I dont understand why the interger Value "hash" is getting lower in/after the 3 loop.
I would guess this happen because the uint limitation is 2,147,483,647
.
BUT... when i try to go step by step the value is equal to 2146134658
?.
I´m not that good in math but it should be lower than the limitation.
#define FNV_PRIME_32 16777619
#define FNV_OFFSET_32 2166136261U
unsigned int hash_function(const char *string, unsigned int size)
{
unsigned int str_len = strlen(string);
if (str_len == 0) exit(0);
unsigned int hash = FNV_OFFSET_32;
for (unsigned int i = 0; i < str_len; i++)
{
hash = hash ^ string[i];
// Multiply by prime number found to work well
hash = hash * FNV_PRIME_32;
if (hash > 765010506)
printf("YO!\n");
else
printf("NOO!\n");
}
return hash % size;
}
If you are wondering this if statement is only for me.
if (hash > 765010506)
printf("YO!\n");
else
printf("NOO!\n");
765010506
is the value for hash after the next run through the loop.
I dont understand why the interger Value "hash" is getting lower in/after the 3 loop.
All unsigned integer arithmetic in C is modular arithmetic.
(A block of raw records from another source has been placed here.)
-- ==== Sys2Proof/Machine/Meter.lean ====
section
/-! DEFINITION. The Tide gauge: sub-frames, energy, sessions, records, seal and verification (10_metrology_cartridge.md). -/
namespace Sys2Proof.Machine

/-! ### Sub-frames and energy -/

/-- The metrology decimators: order 3, D = 100 (R314). -/
def meterCic : CicPar := { w := 64, n := 3, d := 100, e := 0, shifts := 0 }

/-- MCRC of R311 over port, MSEQ and the stream bytes. [DEDUCED, unsafe: log 66] -/
def mcrc (p : Port) (bytes : List Byte) : Nat :=
  crcRun 16 0x8BB7 false 0xFFFF (BitVec.ofNat 8 p.val :: (bytes.take 2 ++ (bytes.drop 2).take 5))

def Meter.par (m : Meter) (n : Nat) : Int := m.params.get n
def Meter.parQ (m : Meter) (n : Nat) : Rat := m.params.get n

/-- v in V and i in A of one sample (R314). -/
def Meter.volts (m : Meter) (p : Port) (dv : Rat) : Rat :=
  let fs := m.parQ (0xA000 + 0x100 * p)
  (dv / (8 / 10) * fs - m.parQ (0xA004 + 0x100 * p) / 100000 * fs) * (m.parQ (0xA002 + 0x100 * p) / 100000)
def Meter.amps (m : Meter) (p : Port) (di : Rat) : Rat :=
  let fs := m.parQ (0xA001 + 0x100 * p)
  (di / (8 / 10) * fs - m.parQ (0xA005 + 0x100 * p) / 2500000 * fs) * (m.parQ (0xA003 + 0x100 * p) / 100000)

/-- Energy of one 5 µs sample in whole nWh: power in W times 25/18 (R314). [DEDUCED, unsafe: log 82] -/
def Meter.energyOf (m : Meter) (p : Port) (v i : Rat) : Int :=
  if ratAbs i < m.parQ (0xA006 + 0x100 * p) / 10000 * m.parQ (0xA001 + 0x100 * p) then 0 else roundUpHalf (v * i * 25 / 18)

/-- Whole mWh move from the 96-bit accumulator to the register, the rest stays (R314). [DEDUCED, unsafe: log 82] -/
def accumulate (reg acc add : Nat) : Nat × Nat :=
  let t := (acc + add) % 2 ^ 96
  (reg + t / 1000000, t % 1000000)

def Energy.add (e : Energy) (x : Int) : Energy :=
  if 0 < x then let r := accumulate e.exp e.expAcc x.toNat; { e with exp := r.1, expAcc := r.2 }
  else if x < 0 then let r := accumulate e.imp e.impAcc (-x).toNat; { e with imp := r.1, impAcc := r.2 }
  else e

/-- Voltage in 0.1 V, 16 bits. -/
def deciVolts (v : Rat) : Nat := satU 16 (roundUpHalf (v * 10))

def MeterStore.hasOpen (t : MeterStore) (p : Port) : Bool := t.sessions.any fun x => x.opened && x.port == p.val
def MeterStore.modOpen (t : MeterStore) (p : Port) (f : SessionRec → SessionRec) : MeterStore :=
  { t with sessions := t.sessions.map fun x => if x.opened && x.port == p.val then f x else x }

/-- nWh of one pulse of the test output (Table 10.7 step 4). -/
def Meter.pulseEnergy (m : Meter) : Nat := (1000000000 / m.par P_PULSE_CONST).toNat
For unsigned int
, it is modulo UINT_MAX + 1
; for unsigned long
, modulo ULONG_MAX + 1
, and so on.
(a
modulo m
means the remainder of a
divided by m
; in C, a % m
if both a
and m
are unsigned integer types.)
On many current architectures, unsigned int
is a 32-bit unsigned integer type, with UINT_MAX == 4294967295
.
Let's look at what this means in practice, for multiplication (by 65520, which happens to be an interesting value; 216 - 16):
unsigned int x = 1;
int i;
for (i = 0; i < 10; i++) {
printf("%u\n", x);
x = x * 65520;
}
The output is
1
65520
4292870400
50327552
3221291008
4293918720
16777216
4026531840
0
0
What? How? How come the result ends up zero? That cannot happen!
Sure it can. In fact, you can show mathematically that it happens eventually whenever the multiplier is even, and the modulo is with respect to a power of two (232, here).
Your particular multiplier is odd, however; so, it does not suffer from the above. However, it still wraps around due to the modulo operation. If we retry the same with your multiplier, 16777619
, and a bit longer sequence,
unsigned int x = 1;
int i;
for (i = 0; i < 20; i++) {
printf("%u\n", x);
x = x * 16777619;
}
we get
1
16777619
637696617
1055306571
1345077009
1185368003
4233492473
878009595
1566662433
558416115
1485291145
3870355883
3549196337
924097827
3631439385
3600621915
878412353
2903379027
3223152297
390634507
In fact, it turns out that this sequence is 1,073,741,824 iterations long (before it repeats itself), and will never yield 0, 2, 4, 5, 6, 7, 8, 10, 12, 13, 14, or 15, for example -- that is, if it starts from 1. It even takes 380 iterations to get a result smaller than 16,777,619 (16,689,137).
For a hash function, that is okay. Each new nonzero input changes the state, so the sequence is not "locked". But, there is no reason to expect the hash value increases monotonically as the length of the hashed data increases; it is much better to assume it is "roughly random" instead: not really random, as it depends on the input only, but also not obviously regular-looking.